An SPC control chart will allow you to track the trend of critical variables in a production environment. It is important that the production engineer understand whether or not changes or variation in the critical variables are natural variations due to the tolerances inherent to the production machinery, or whether or not the variations are due to some systemic, assignable cause that needs to be addressed. If the changes in critical variables are due to the natural variations, then a frequency histogram of the variations will usually follow one of the common continuous (normal, exponential, gamma, Weibull) or discrete (binomial, Poisson, hypergeometric) distributions. It is the job of the SPC engineer to know what distribution best models his process. Periodically plotting of the variation of critical variables will give SPC engineer important information about the current state of the process. A typical frequency histogram looks like the chart below.

**Frequency Histogram Chart – 2 (Interactive)**

In the pull-down sections below you find descriptions of the Frequency Histogram Chart options. There are two options: Setup and Data. Click on either of the items to see a full description.

**Setup**

**Setup**

**Main title [Frequency Histogram]**-The main title of the chart

**X-axis title [Measurements]**-The x-axis title

**Y-axis title [Frequency]**-The y-axis title

**Show normal curve [x]**– Check to show the normal curve approximation for the data

**Show limits [ ]**– Check to show limit lines for the chart.

**Low limit **[1.25]- Specif the low limit value.

**High limit [1.75]**– Specif the high limit value.

**Data**

Data

**Import data** [x]- Check to use data copied into the Import Data field. Enter as comma separated values, or copy data from spreadsheet.

**Simulate data** [x]-Check and when the dialog is closed, a new set of data (100 values) are generated using the mean and sigma values entered below.

**Mean [1.5]**– The mean value to use in the data simulation.

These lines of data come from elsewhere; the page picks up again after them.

-- ==== Sys2Proof/Machine/State.lean ====
section
/-! DEFINITION. The state of the unit (10_state.md R20) as plain data, the host's moves (70_reset_and_hazards.md R208),
the outcomes a step can stop with, and the state after reset (10_state.md R32). -/

namespace Sys2Proof.Machine

/-- The conditions a command can end with (60_exceptions.md R180). -/
inductive Condition where
  /-- Success. -/
  | ok
  /-- A checked index, count, view index, bounded value or `BWRBITS` field is out of range. -/
  | outOfRange
  /-- View construction whose slice or window does not fit. -/
  | malformedGeometry
  /-- Value equality or hashing of a view. -/
  | unsupported
  /-- A flat bit index whose byte lies outside `MEM`. -/
  | bufferIndex
  /-- A word that matches no row of the opcode table. -/
  | illegalCommand
  deriving DecidableEq, Repr

/-- A view descriptor (10_state.md R23): a window of `length` bits that starts `start` bits into the slice of
`nbytes` bytes of `MEM` at byte address `base`. -/
structure ViewDesc where
  base : BitVec 32
  nbytes : BitVec 33
  start : BitVec 3
  length : BitVec 36
  deriving DecidableEq, Repr

/-- The default (empty) view (10_state.md R25). -/
def ViewDesc.default : ViewDesc := { base := 0, nbytes := 0, start := 0, length := 0 }

/-- `MEM` (10_state.md R29, 20_memory.md R40) in canonical form: byte addresses strictly rising, no entry equal to
`Config.unlistedByte`. -/
abbrev Memory := List Host.Cell

/-- One access at the unit's memory port (20_memory.md R41): always one byte. -/
inductive Access where
  /-- `MemRead(addr, 1)`. -/
  | load (addr : Nat)
  /-- `MemWrite(addr, 1, b)`. -/
  | store (addr : Nat) (b : Byte)
  deriving DecidableEq, Repr

/-- What the unit last gave the host: nothing yet, the response to a command (60_exceptions.md R181), or the data of
a read at the register port or of `MEM` (10_state.md R31). -/
inductive Reply where
  | quiet
  | response (code : BitVec 4)
  | data (v : Xword)
  deriving DecidableEq, Repr

/-- A register-port number: 0 to 7 the general registers, 8 `STATUS` (10_state.md R21, R27). -/
abbrev Port := Fin 9

/-- One action of the host while the unit is idle (10_state.md R31, 70_reset_and_hazards.md R200, R208). -/
inductive HostAction where
  /-- Present a command word on the command port. -/
  | command (w : CmdWord)
  /-- Write a register at the register port. -/
  | regWrite (port : Port) (v : Xword)
  /-- Read a register at the register port. -/
  | regRead (port : Port)
  /-- Write a byte of `MEM`, which the host owns. -/
  | memWrite (addr : Nat) (b : Byte)
  /-- Read a byte of `MEM`. -/
  | memRead (addr : Nat)
  /-- Assert reset between two commands. -/
  | reset
  deriving DecidableEq, Repr

/-- Why the machine stops. -/
inductive Fault where
  /-- A command formed a byte address at or above `MEM_BYTES`, which the spec says the memory port never sees
  (20_memory.md R41). Raised by the view commands, and only in a state whose descriptor breaks 10_state.md R24, which
  no run reaches. DEDUCED (log 10). Safe. -/
  | noSuchByte (addr : Nat)
  deriving DecidableEq, Repr

/-- What the model does not accept. -/
inductive Refusal where
  /-- An instruction that has no meaning yet; no arm of `exec` answers it. Safe. -/
  | notModelled (mnemonic : String)
  /-- The host's list reads or writes a byte outside `MEM`: 10_state.md R31 lets it access "any byte of `MEM`" only.
  Raised by the host's memory actions. DESIGN CHOICE (log 10). Safe. -/
  | hostAddressOutsideMem (addr : Nat)
  deriving DecidableEq, Repr

/-- The state of the machine: the unit's architectural state (10_state.md R20: `x`, `v`, `status`, `mem`), the
parameter `MEM_BYTES`, the host's remaining actions, and the model's own bookkeeping. -/
structure State where
  /-- The general registers `x[0]` to `x[7]` (10_state.md R21). -/
  x : Vector Xword 8
  /-- The view descriptors `v[0]` to `v[3]` (10_state.md R23). -/
  v : Vector ViewDesc 4
  /-- `STATUS` (10_state.md R27): `code` in bits 3:0, the rest reads as 0. -/
  status : BitVec 32
  /-- `MEM` (10_state.md R29). -/
  mem : Memory
  /-- The parameter `MEM_BYTES` (00_scope.md R7); no step changes it (log 1). -/
  memBytes : Config.MemSize
  /-- The host's actions still to come, the next one first (70_reset_and_hazards.md R208; log 6). -/
  inputs : List HostAction
  /-- How many of the host's actions have been performed (10_state.md R22; log 6). -/
  index : Nat
  /-- What the unit last gave the host (60_exceptions.md R181, 10_state.md R31; log 7). -/
  reply : Reply
  /-- The memory-port accesses of the last command, oldest first (20_memory.md R46, R47; log 7). -/
  trace : List Access
  /-- How many free values have been taken (log 4). -/
  draws : Nat
  deriving DecidableEq, Repr

/-- The state after reset (10_state.md R32) for a given `MEM_BYTES`. The registers and `MEM` hold the values of logs 2
and 3, which the spec leaves unspecified. -/
def State.resetWith (memBytes : Config.MemSize) : State where
  x := Vector.replicate 8 Config.resetRegister
  v := Vector.replicate 4 ViewDesc.default
  status := 0
  mem := []
  memBytes := memBytes
  inputs := []
  index := 0
  reply := .quiet
  trace := []
  draws := 0

/-- The machine right after reset (10_state.md R32), with the memory size of log 1. -/
def State.reset : State := State.resetWith Config.resetMemBytes

end Sys2Proof.Machine
end

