-- ==== Sys2Proof/Safety.lean ====
section
/-! DEFINITION. The invariant of the unit's state (10_state.md R24, R27) and what a safe run is. -/

namespace Sys2Proof.Machine

/-- The invariant of a descriptor for a memory of `memBytes` bytes (10_state.md R24): (b) and (c); (a) `start < 8` is the
width of the field. -/
abbrev ViewDesc.ok (memBytes : Nat) (d : ViewDesc) : Prop :=
  d.start.toNat + d.length.toNat ≤ d.nbytes.toNat * 8 ∧ d.base.toNat + d.nbytes.toNat ≤ memBytes

/-- What holds of every state a run reaches. -/
structure State.Inv (s : State) : Prop where
  /-- Every descriptor is a view inside `MEM` (10_state.md R24). -/
  views : ∀ k : ViewIdx, s.v[k].ok s.memBytes.val
  /-- `STATUS` holds a code 0 to 5 and reads 0 in bits 31:4 (10_state.md R27). -/
  status : s.status.toNat ≤ 5
  /-- `MEM` is in canonical form. -/
  canonical : s.mem.wf
  /-- `MEM` has no byte at or above `MEM_BYTES` (20_memory.md R40). -/
  inside : ∀ c ∈ s.mem, c.1 < s.memBytes.val

/-- The host's list asks only for bytes of `MEM` (10_state.md R31). -/
abbrev HostAction.ok (memBytes : Nat) : HostAction → Prop
  | .memWrite a _ => a < memBytes
  | .memRead a => a < memBytes
  | _ => True

/-- A run of any length never stops (60_exceptions.md R181: a failing command is followed by the next one). -/
def State.NeverStops (s : State) : Prop := ∀ k : Nat, ∃ t, Sys2Proof.core.run k s = .next t

end Sys2Proof.Machine
end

**Sigma [0.2]**– The sigma (standard deviation) to use in the data simulation.

**Frequency bins**

**Auto [x]** – The frequency bins are automatically calculated based on the minimum and maximum values of the data.

**Enter bin values, comma separated [ ]** – check to use the bin values listed to the right. Enter the bin values to in the box to the right.

** Enter bin starting value, and spacing [ ]** – check to use bin values calculated from the starting value and bin spacing. The maximum bin value is calculated from the maximum in the data.

**Start value [1.25]** – the starting bin value.

**Spacing [ 0.1]** – the spacing between adjacent bins.